**EXERCISE OBJECTIVE:** Nothing in the records may be left out or altered; reproduce them all exactly.

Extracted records
/-- The operand-cache entry of K-step k of an `mma`'s B (R303). -/
def ocEntry (s : State) (m : MCmd) (k : Nat) : OcEntry :=
  let f := (fmtHalf m.sf 32).fmt
  let n := 63 * lpitch m.b1 + 4 * mmaLW f
  let lo := opOff m.b0 + k * tpitch m.b1
  let slot := if opKind m.b0 = 4 then some (fld m.b0 19 16) else none
  { core := m.core, slice := m.slice, crew := m.key.crew, slot := slot, addr := m.b0 + BitVec.ofNat 64 (k * tpitch m.b1)
    shape := m.b1 &&& 0x3FFFF#64, cls := (mxClass f).getD 0
    gen := (match slot with
      | some i => (Sparse.get zeros s.slotGen (16 * m.core + i)).toNat
      | none => match s.crew? m.key.crew with | some c => c.order | none => 0)
    lo := if slot.isSome then 0 else lo, hi := if slot.isSome then 0 else lo + n }

/-- Whether two entries have the same tags (R303): the bytes that they cover are none. -/
def OcEntry.sameTags (x y : OcEntry) : Bool := decide ({ x with lo := 0, hi := 0 } = { y with lo := 0, hi := 0 })

/-- One K-step's use of the operand cache, the entries of a slice least recently used first: the cache, the hits and the
misses. Whether a missed operand is placed is a free value (R303). -/
def ocStep (s : State) (m : MCmd) (r : List OcEntry × Nat × Nat) (k : Nat) : List OcEntry × Nat × Nat :=
  let (l, hit, miss) := r
  let e := ocEntry s m k
  if let some x := l.find? e.sameTags then
    (l.filter (fun y => !e.sameTags y) ++ [{ e with lo := min x.lo e.lo, hi := max x.hi e.hi }], hit + 1, miss)
  else if (Config.freeNat (s.freeCtr + k)).testBit 0 then
    let mine := l.filter (fun x => decide (x.core = m.core) && decide (x.slice = m.slice))
    let l' := if 4 ≤ mine.length then (match mine with | old :: _ => l.filter (fun x => x ≠ old) | [] => l) else l
    (l' ++ [e], hit, miss + 1)
  else (l, hit, miss + 1)

/-- The operand cache and its counters over an `mma` (R303, R307). -/
def ocActs (s : State) (m : MCmd) : List Act :=
  if m.op ≠ 0x180 then []
  else
    let r := (List.range (mmaNk m)).foldl (ocStep s m) (s.ocache, 0, 0)
    [.ocache r.1, .bump (4096 * m.core + 0x0E1) r.2.1, .bump (4096 * m.core + 0x0E2) r.2.2, .free (mmaNk m)]

/-- Whether a copy owns a line behind one of the places, through a window (R116, R264). -/
def locsOwned (s : State) (ls : List Loc) : Bool := ls.any (fun l => match l.hbm? with | some pa => lineOwned s pa 1 | none => false)

/-- MATRIX_READ_PHASE_END: the operands are read, and their entries released (R299 to R301; for a landing slot see `dropFreed`). -/
def matrixReadPhaseEnd (core slice : Nat) (s : State) : List Act :=
  match sliceQueue s core slice with
  | [] => []
  | m :: _ =>
    if m.phase ≠ 1 then []
    else match s.herd? m.key with
      | none => []
      | some h =>
        let locs := readLocs s m
        let bad := readsPoison h m || locs.any (poisoned s core false)
        if locsOwned s locs then []
        else chain s [
          fun _ => fillActs core locs,
          fun s => ocActs s m,
          fun s => [setCmd s { m with
            phase := 2, bad := bad, result := if bad then List.replicate 4096 0x7FC00000#32 else mxResult s h m
            ents := m.ents.filter (fun e => e.dst) }],
          dropFreed]

/-- MATRIX_READ_PHASE_END (R299 to R301). -/
def execMatrixReadPhaseEnd (core slice : Nat) (s : State) : Host.Outcome State Fault Refusal :=
  event (matrixReadPhaseEnd core slice) s

/-- FMT, RM and SAT of an `mst` (R287). -/
def mstFmt (m : MCmd) : Nat := fld (m.x.setWidth 64) 3 0
def mstRm (m : MCmd) : RMode := rmodeOf (m.x.extractLsb' 4 2)
def mstSat (m : MCmd) : Bool := m.x.getLsbD 6

/-- R295: one element converted, with its count: a NaN keeps its sign (R80); the one that a scale byte of 255 makes is positive
(assumption 61). -/
def mstElem (h : Herd) (m : MCmd) (i j : Nat) : Nat × ConvCount :=
  let q := if m.useSf then fld m.sf 7 0 else 127
  let src := decodeVal (h.accEl m.d i j).toNat 3
  let x := if src.isNan then src else if q = 255 then .nan false else vldexp (127 - (q : Int)) src
  let (p, clamped) := encodeVal x (mstFmt m) (mstRm m) (mstSat m)
  (p, convEvent src (mstFmt m) p clamped)

/-- The word w of line i that an `mst` writes (R291, R295). -/
def mstWord (h : Herd) (m : MCmd) (i w : Nat) : Lane :=
  let n := elemCount (mstFmt m)
  buildMx (mstFmt m) (fun e => if w * n + e < 64 then (mstElem h m i (w * n + e)).1 else 0)
where
  /-- A word from its elements' patterns. -/
  buildMx (f : Nat) (g : Nat → Nat) : Lane :=
    BitVec.ofNat 32 (((List.range (elemCount f)).map (fun i => g i % 2 ^ elemWidth f * 2 ^ (elemWidth f * i))).sum)

/-- The places that an `mst` writes. -/
def mstLocs (s : State) (m : MCmd) : List Loc := if m.op = 0x183 then opLocs s m m.a0 m.a1 (lineLW (mstFmt m)) 1 else []
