-- ==== Sys2Proof/Machine/Core.lean ====
section
/-! DEFINITION. The machine as the host runs it. -/

def Sys2Proof.core : Host.Core := { State := Sys2Proof.Machine.State, Fault := Sys2Proof.Machine.Fault, Refusal := Sys2Proof.Machine.Refusal, step := Sys2Proof.Machine.step, reset := Sys2Proof.Machine.State.reset }
end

**RESPONSE BOX:**
/-- The operand-cache entry of K-step k of an `mma`'s B (R303). -/
def ocEntry (s : State) (m : MCmd) (k : Nat) : OcEntry :=
  let f := (fmtHalf m.sf 32).fmt
  let n := 63 * lpitch m.b1 + 4 * mmaLW f
  let lo := opOff m.b0 + k * tpitch m.b1
  let slot := if opKind m.b0 = 4 then some (fld m.b0 19 16) else none
  { core := m.core, slice := m.slice, crew := m.key.crew, slot := slot, addr := m.b0 + BitVec.ofNat 64 (k * tpitch m.b1)
    shape := m.b1 &&& 0x3FFFF#64, cls := (mxClass f).getD 0
    gen := (match slot with
      | some i => (Sparse.get zeros s.slotGen (16 * m.core + i)).toNat
      | none => match s.crew? m.key.crew with | some c => c.order | none => 0)
    lo := if slot.isSome then 0 else lo, hi := if slot.isSome then 0 else lo + n }

/-- Whether two entries have the same tags (R303): the bytes that they cover are none. -/
def OcEntry.sameTags (x y : OcEntry) : Bool := decide ({ x with lo := 0, hi := 0 } = { y with lo := 0, hi := 0 })

/-- One K-step's use of the operand cache, the entries of a slice least recently used first: the cache, the hits and the
misses. Whether a missed operand is placed is a free value (R303). -/
def ocStep (s : State) (m : MCmd) (r : List OcEntry × Nat × Nat) (k : Nat) : List OcEntry × Nat × Nat :=
  let (l, hit, miss) := r
  let e := ocEntry s m k
  if let some x := l.find? e.sameTags then
    (l.filter (fun y => !e.sameTags y) ++ [{ e with lo := min x.lo e.lo, hi := max x.hi e.hi }], hit + 1, miss)
  else if (Config.freeNat (s.freeCtr + k)).testBit 0 then
    let mine := l.filter (fun x => decide (x.core = m.core) && decide (x.slice = m.slice))
    let l' := if 4 ≤ mine.length then (match mine with | old :: _ => l.filter (fun x => x ≠ old) | [] => l) else l
    (l' ++ [e], hit, miss + 1)
  else (l, hit, miss + 1)

/-- The operand cache and its counters over an `mma` (R303, R307). -/
def ocActs (s : State) (m : MCmd) : List Act :=
  if m.op ≠ 0x180 then []
  else
    let r := (List.range (mmaNk m)).foldl (ocStep s m) (s.ocache, 0, 0)
    [.ocache r.1, .bump (4096 * m.core + 0x0E1) r.2.1, .bump (4096 * m.core + 0x0E2) r.2.2, .free (mmaNk m)]

/-- Whether a copy owns a line behind one of the places, through a window (R116, R264). -/
def locsOwned (s : State) (ls : List Loc) : Bool := ls.any (fun l => match l.hbm? with | some pa => lineOwned s pa 1 | none => false)

/-- MATRIX_READ_PHASE_END: the operands are read, and their entries released (R299 to R301; for a landing slot see `dropFreed`). -/
def matrixReadPhaseEnd (core slice : Nat) (s : State) : List Act :=
  match sliceQueue s core slice with
  | [] => []
  | m :: _ =>
    if m.phase ≠ 1 then []
    else match s.herd? m.key with
      | none => []
      | some h =>
        let locs := readLocs s m
        let bad := readsPoison h m || locs.any (poisoned s core false)
        if locsOwned s locs then []
        else chain s [
          fun _ => fillActs core locs,
          fun s => ocActs s m,
          fun s => [setCmd s { m with
            phase := 2, bad := bad, result := if bad then List.replicate 4096 0x7FC00000#32 else mxResult s h m
            ents := m.ents.filter (fun e => e.dst) }],
          dropFreed]

/-- MATRIX_READ_PHASE_END (R299 to R301). -/
def execMatrixReadPhaseEnd (core slice : Nat) (s : State) : Host.Outcome State Fault Refusal :=
  event (matrixReadPhaseEnd core slice) s

/-- FMT, RM and SAT of an `mst` (R287). -/
def mstFmt (m : MCmd) : Nat := fld (m.x.setWidth 64) 3 0
def mstRm (m : MCmd) : RMode := rmodeOf (m.x.extractLsb' 4 2)
def mstSat (m : MCmd) : Bool := m.x.getLsbD 6

/-- R295: one element converted, with its count: a NaN keeps its sign (R80); the one that a scale byte of 255 makes is positive
(assumption 61). -/
def mstElem (h : Herd) (m : MCmd) (i j : Nat) : Nat × ConvCount :=
  let q := if m.useSf then fld m.sf 7 0 else 127
  let src := decodeVal (h.accEl m.d i j).toNat 3
  let x := if src.isNan then src else if q = 255 then .nan false else vldexp (127 - (q : Int)) src
  let (p, clamped) := encodeVal x (mstFmt m) (mstRm m) (mstSat m)
  (p, convEvent src (mstFmt m) p clamped)

/-- The word w of line i that an `mst` writes (R291, R295). -/
def mstWord (h : Herd) (m : MCmd) (i w : Nat) : Lane :=
  let n := elemCount (mstFmt m)
  buildMx (mstFmt m) (fun e => if w * n + e < 64 then (mstElem h m i (w * n + e)).1 else 0)
where
  /-- A word from its elements' patterns. -/
  buildMx (f : Nat) (g : Nat → Nat) : Lane :=
    BitVec.ofNat 32 (((List.range (elemCount f)).map (fun i => g i % 2 ^ elemWidth f * 2 ^ (elemWidth f * i))).sum)

/-- The places that an `mst` writes. -/
def mstLocs (s : State) (m : MCmd) : List Loc := if m.op = 0x183 then opLocs s m m.a0 m.a1 (lineLW (mstFmt m)) 1 else []
-- ==== Sys2Proof/Machine/Core.lean ====
section
/-! DEFINITION. The machine as the host runs it. -/

def Sys2Proof.core : Host.Core := { State := Sys2Proof.Machine.State, Fault := Sys2Proof.Machine.Fault, Refusal := Sys2Proof.Machine.Refusal, step := Sys2Proof.Machine.step, reset := Sys2Proof.Machine.State.reset }
end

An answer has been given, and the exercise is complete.